** Opening Raw data block **

@[simp] theorem State.setRf_frame (s : State) (a : Nat) (hi : Nat) (lo : Nat) (v : Nat) :
    (s.setRf a hi lo v).now = s.now ∧ (s.setRf a hi lo v).ident = s.ident ∧ (s.setRf a hi lo v).pkg = s.pkg ∧ (s.setRf a hi lo v).pages = s.pages ∧ (s.setRf a hi lo v).slots = s.slots ∧ (s.setRf a hi lo v).dies = s.dies ∧ (s.setRf a hi lo v).frames = s.frames ∧ (s.setRf a hi lo v).qport = s.qport ∧ (s.setRf a hi lo v).ports = s.ports ∧ (s.setRf a hi lo v).pairAB = s.pairAB ∧ (s.setRf a hi lo v).pairCD = s.pairCD ∧ (s.setRf a hi lo v).routes = s.routes ∧ (s.setRf a hi lo v).mer = s.mer ∧ (s.setRf a hi lo v).xact = s.xact ∧ (s.setRf a hi lo v).nurs = s.nurs ∧ (s.setRf a hi lo v).cfg = s.cfg ∧ (s.setRf a hi lo v).feram = s.feram ∧ (s.setRf a hi lo v).capt = s.capt ∧ (s.setRf a hi lo v).shadow = s.shadow ∧ (s.setRf a hi lo v).fresh = s.fresh ∧ (s.setRf a hi lo v).copies = s.copies ∧ (s.setRf a hi lo v).heard = s.heard ∧ (s.setRf a hi lo v).outbox = s.outbox ∧ (s.setRf a hi lo v).rsp = s.rsp ∧ (s.setRf a hi lo v).free = s.free ∧ (s.setRf a hi lo v).later = s.later ∧ (s.setRf a hi lo v).pending = s.pending := by simp [State.setRf]

@[simp] theorem State.addSat_frame (s : State) (a : Nat) (hi : Nat) (lo : Nat) (n : Nat) :
    (s.addSat a hi lo n).now = s.now ∧ (s.addSat a hi lo n).ident = s.ident ∧ (s.addSat a hi lo n).pkg = s.pkg ∧ (s.addSat a hi lo n).pages = s.pages ∧ (s.addSat a hi lo n).slots = s.slots ∧ (s.addSat a hi lo n).dies = s.dies ∧ (s.addSat a hi lo n).frames = s.frames ∧ (s.addSat a hi lo n).qport = s.qport ∧ (s.addSat a hi lo n).ports = s.ports ∧ (s.addSat a hi lo n).pairAB = s.pairAB ∧ (s.addSat a hi lo n).pairCD = s.pairCD ∧ (s.addSat a hi lo n).routes = s.routes ∧ (s.addSat a hi lo n).mer = s.mer ∧ (s.addSat a hi lo n).xact = s.xact ∧ (s.addSat a hi lo n).nurs = s.nurs ∧ (s.addSat a hi lo n).cfg = s.cfg ∧ (s.addSat a hi lo n).feram = s.feram ∧ (s.addSat a hi lo n).capt = s.capt ∧ (s.addSat a hi lo n).shadow = s.shadow ∧ (s.addSat a hi lo n).fresh = s.fresh ∧ (s.addSat a hi lo n).copies = s.copies ∧ (s.addSat a hi lo n).heard = s.heard ∧ (s.addSat a hi lo n).outbox = s.outbox ∧ (s.addSat a hi lo n).rsp = s.rsp ∧ (s.addSat a hi lo n).free = s.free ∧ (s.addSat a hi lo n).later = s.later ∧ (s.addSat a hi lo n).pending = s.pending := by simp [State.addSat]

@[simp] theorem State.addWrap_frame (s : State) (a : Nat) (hi : Nat) (lo : Nat) (n : Nat) :
    (s.addWrap a hi lo n).now = s.now ∧ (s.addWrap a hi lo n).ident = s.ident ∧ (s.addWrap a hi lo n).pkg = s.pkg ∧ (s.addWrap a hi lo n).pages = s.pages ∧ (s.addWrap a hi lo n).slots = s.slots ∧ (s.addWrap a hi lo n).dies = s.dies ∧ (s.addWrap a hi lo n).frames = s.frames ∧ (s.addWrap a hi lo n).qport = s.qport ∧ (s.addWrap a hi lo n).ports = s.ports ∧ (s.addWrap a hi lo n).pairAB = s.pairAB ∧ (s.addWrap a hi lo n).pairCD = s.pairCD ∧ (s.addWrap a hi lo n).routes = s.routes ∧ (s.addWrap a hi lo n).mer = s.mer ∧ (s.addWrap a hi lo n).xact = s.xact ∧ (s.addWrap a hi lo n).nurs = s.nurs ∧ (s.addWrap a hi lo n).cfg = s.cfg ∧ (s.addWrap a hi lo n).feram = s.feram ∧ (s.addWrap a hi lo n).capt = s.capt ∧ (s.addWrap a hi lo n).shadow = s.shadow ∧ (s.addWrap a hi lo n).fresh = s.fresh ∧ (s.addWrap a hi lo n).copies = s.copies ∧ (s.addWrap a hi lo n).heard = s.heard ∧ (s.addWrap a hi lo n).outbox = s.outbox ∧ (s.addWrap a hi lo n).rsp = s.rsp ∧ (s.addWrap a hi lo n).free = s.free ∧ (s.addWrap a hi lo n).later = s.later ∧ (s.addWrap a hi lo n).pending = s.pending := by simp [State.addWrap]

@[simp] theorem State.evt_frame (s : State) (page : Nat) (bits : List Nat) :
    (s.evt page bits).now = s.now ∧ (s.evt page bits).ident = s.ident ∧ (s.evt page bits).pkg = s.pkg ∧ (s.evt page bits).regs = s.regs ∧ (s.evt page bits).slots = s.slots ∧ (s.evt page bits).dies = s.dies ∧ (s.evt page bits).frames = s.frames ∧ (s.evt page bits).qport = s.qport ∧ (s.evt page bits).ports = s.ports ∧ (s.evt page bits).pairAB = s.pairAB ∧ (s.evt page bits).pairCD = s.pairCD ∧ (s.evt page bits).routes = s.routes ∧ (s.evt page bits).mer = s.mer ∧ (s.evt page bits).xact = s.xact ∧ (s.evt page bits).nurs = s.nurs ∧ (s.evt page bits).cfg = s.cfg ∧ (s.evt page bits).feram = s.feram ∧ (s.evt page bits).capt = s.capt ∧ (s.evt page bits).shadow = s.shadow ∧ (s.evt page bits).fresh = s.fresh ∧ (s.evt page bits).copies = s.copies ∧ (s.evt page bits).heard = s.heard ∧ (s.evt page bits).outbox = s.outbox ∧ (s.evt page bits).rsp = s.rsp ∧ (s.evt page bits).free = s.free ∧ (s.evt page bits).later = s.later ∧ (s.evt page bits).pending = s.pending := by simp [State.evt]

@[simp] theorem State.evtSlot_frame (s : State) (n : Nat) (bits : List Nat) :
    (s.evtSlot n bits).now = s.now ∧ (s.evtSlot n bits).ident = s.ident ∧ (s.evtSlot n bits).pkg = s.pkg ∧ (s.evtSlot n bits).regs = s.regs ∧ (s.evtSlot n bits).slots = s.slots ∧ (s.evtSlot n bits).dies = s.dies ∧ (s.evtSlot n bits).frames = s.frames ∧ (s.evtSlot n bits).qport = s.qport ∧ (s.evtSlot n bits).ports = s.ports ∧ (s.evtSlot n bits).pairAB = s.pairAB ∧ (s.evtSlot n bits).pairCD = s.pairCD ∧ (s.evtSlot n bits).routes = s.routes ∧ (s.evtSlot n bits).mer = s.mer ∧ (s.evtSlot n bits).xact = s.xact ∧ (s.evtSlot n bits).nurs = s.nurs ∧ (s.evtSlot n bits).cfg = s.cfg ∧ (s.evtSlot n bits).feram = s.feram ∧ (s.evtSlot n bits).capt = s.capt ∧ (s.evtSlot n bits).shadow = s.shadow ∧ (s.evtSlot n bits).fresh = s.fresh ∧ (s.evtSlot n bits).copies = s.copies ∧ (s.evtSlot n bits).heard = s.heard ∧ (s.evtSlot n bits).outbox = s.outbox ∧ (s.evtSlot n bits).rsp = s.rsp ∧ (s.evtSlot n bits).free = s.free ∧ (s.evtSlot n bits).later = s.later ∧ (s.evtSlot n bits).pending = s.pending := by simp [State.evtSlot]

@[simp] theorem State.evtDie_frame (s : State) (d : Nat) (bits : List Nat) :
    (s.evtDie d bits).now = s.now ∧ (s.evtDie d bits).ident = s.ident ∧ (s.evtDie d bits).pkg = s.pkg ∧ (s.evtDie d bits).regs = s.regs ∧ (s.evtDie d bits).slots = s.slots ∧ (s.evtDie d bits).dies = s.dies ∧ (s.evtDie d bits).frames = s.frames ∧ (s.evtDie d bits).qport = s.qport ∧ (s.evtDie d bits).ports = s.ports ∧ (s.evtDie d bits).pairAB = s.pairAB ∧ (s.evtDie d bits).pairCD = s.pairCD ∧ (s.evtDie d bits).routes = s.routes ∧ (s.evtDie d bits).mer = s.mer ∧ (s.evtDie d bits).xact = s.xact ∧ (s.evtDie d bits).nurs = s.nurs ∧ (s.evtDie d bits).cfg = s.cfg ∧ (s.evtDie d bits).feram = s.feram ∧ (s.evtDie d bits).capt = s.capt ∧ (s.evtDie d bits).shadow = s.shadow ∧ (s.evtDie d bits).fresh = s.fresh ∧ (s.evtDie d bits).copies = s.copies ∧ (s.evtDie d bits).heard = s.heard ∧ (s.evtDie d bits).outbox = s.outbox ∧ (s.evtDie d bits).rsp = s.rsp ∧ (s.evtDie d bits).free = s.free ∧ (s.evtDie d bits).later = s.later ∧ (s.evtDie d bits).pending = s.pending := by simp [State.evtDie]

@[simp] theorem State.evtBelv_frame (s : State) (d : Nat) (bits : List Nat) :
    (s.evtBelv d bits).now = s.now ∧ (s.evtBelv d bits).ident = s.ident ∧ (s.evtBelv d bits).pkg = s.pkg ∧ (s.evtBelv d bits).regs = s.regs ∧ (s.evtBelv d bits).slots = s.slots ∧ (s.evtBelv d bits).dies = s.dies ∧ (s.evtBelv d bits).frames = s.frames ∧ (s.evtBelv d bits).qport = s.qport ∧ (s.evtBelv d bits).ports = s.ports ∧ (s.evtBelv d bits).pairAB = s.pairAB ∧ (s.evtBelv d bits).pairCD = s.pairCD ∧ (s.evtBelv d bits).routes = s.routes ∧ (s.evtBelv d bits).mer = s.mer ∧ (s.evtBelv d bits).xact = s.xact ∧ (s.evtBelv d bits).nurs = s.nurs ∧ (s.evtBelv d bits).cfg = s.cfg ∧ (s.evtBelv d bits).feram = s.feram ∧ (s.evtBelv d bits).capt = s.capt ∧ (s.evtBelv d bits).shadow = s.shadow ∧ (s.evtBelv d bits).fresh = s.fresh ∧ (s.evtBelv d bits).copies = s.copies ∧ (s.evtBelv d bits).heard = s.heard ∧ (s.evtBelv d bits).outbox = s.outbox ∧ (s.evtBelv d bits).rsp = s.rsp ∧ (s.evtBelv d bits).free = s.free ∧ (s.evtBelv d bits).later = s.later ∧ (s.evtBelv d bits).pending = s.pending := by simp [State.evtBelv]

** Closing Raw data block **

**Work order:** Report each line in the preceding entries that holds the string "theorem".

**Answer to this problem:**
@[simp] theorem State.setRf_frame (s : State) (a : Nat) (hi : Nat) (lo : Nat) (v : Nat) :
@[simp] theorem State.addSat_frame (s : State) (a : Nat) (hi : Nat) (lo : Nat) (n : Nat) :
@[simp] theorem State.addWrap_frame (s : State) (a : Nat) (hi : Nat) (lo : Nat) (n : Nat) :
@[simp] theorem State.evt_frame (s : State) (page : Nat) (bits : List Nat) :
@[simp] theorem State.evtSlot_frame (s : State) (n : Nat) (bits : List Nat) :
@[simp] theorem State.evtDie_frame (s : State) (d : Nat) (bits : List Nat) :
@[simp] theorem State.evtBelv_frame (s : State) (d : Nat) (bits : List Nat) :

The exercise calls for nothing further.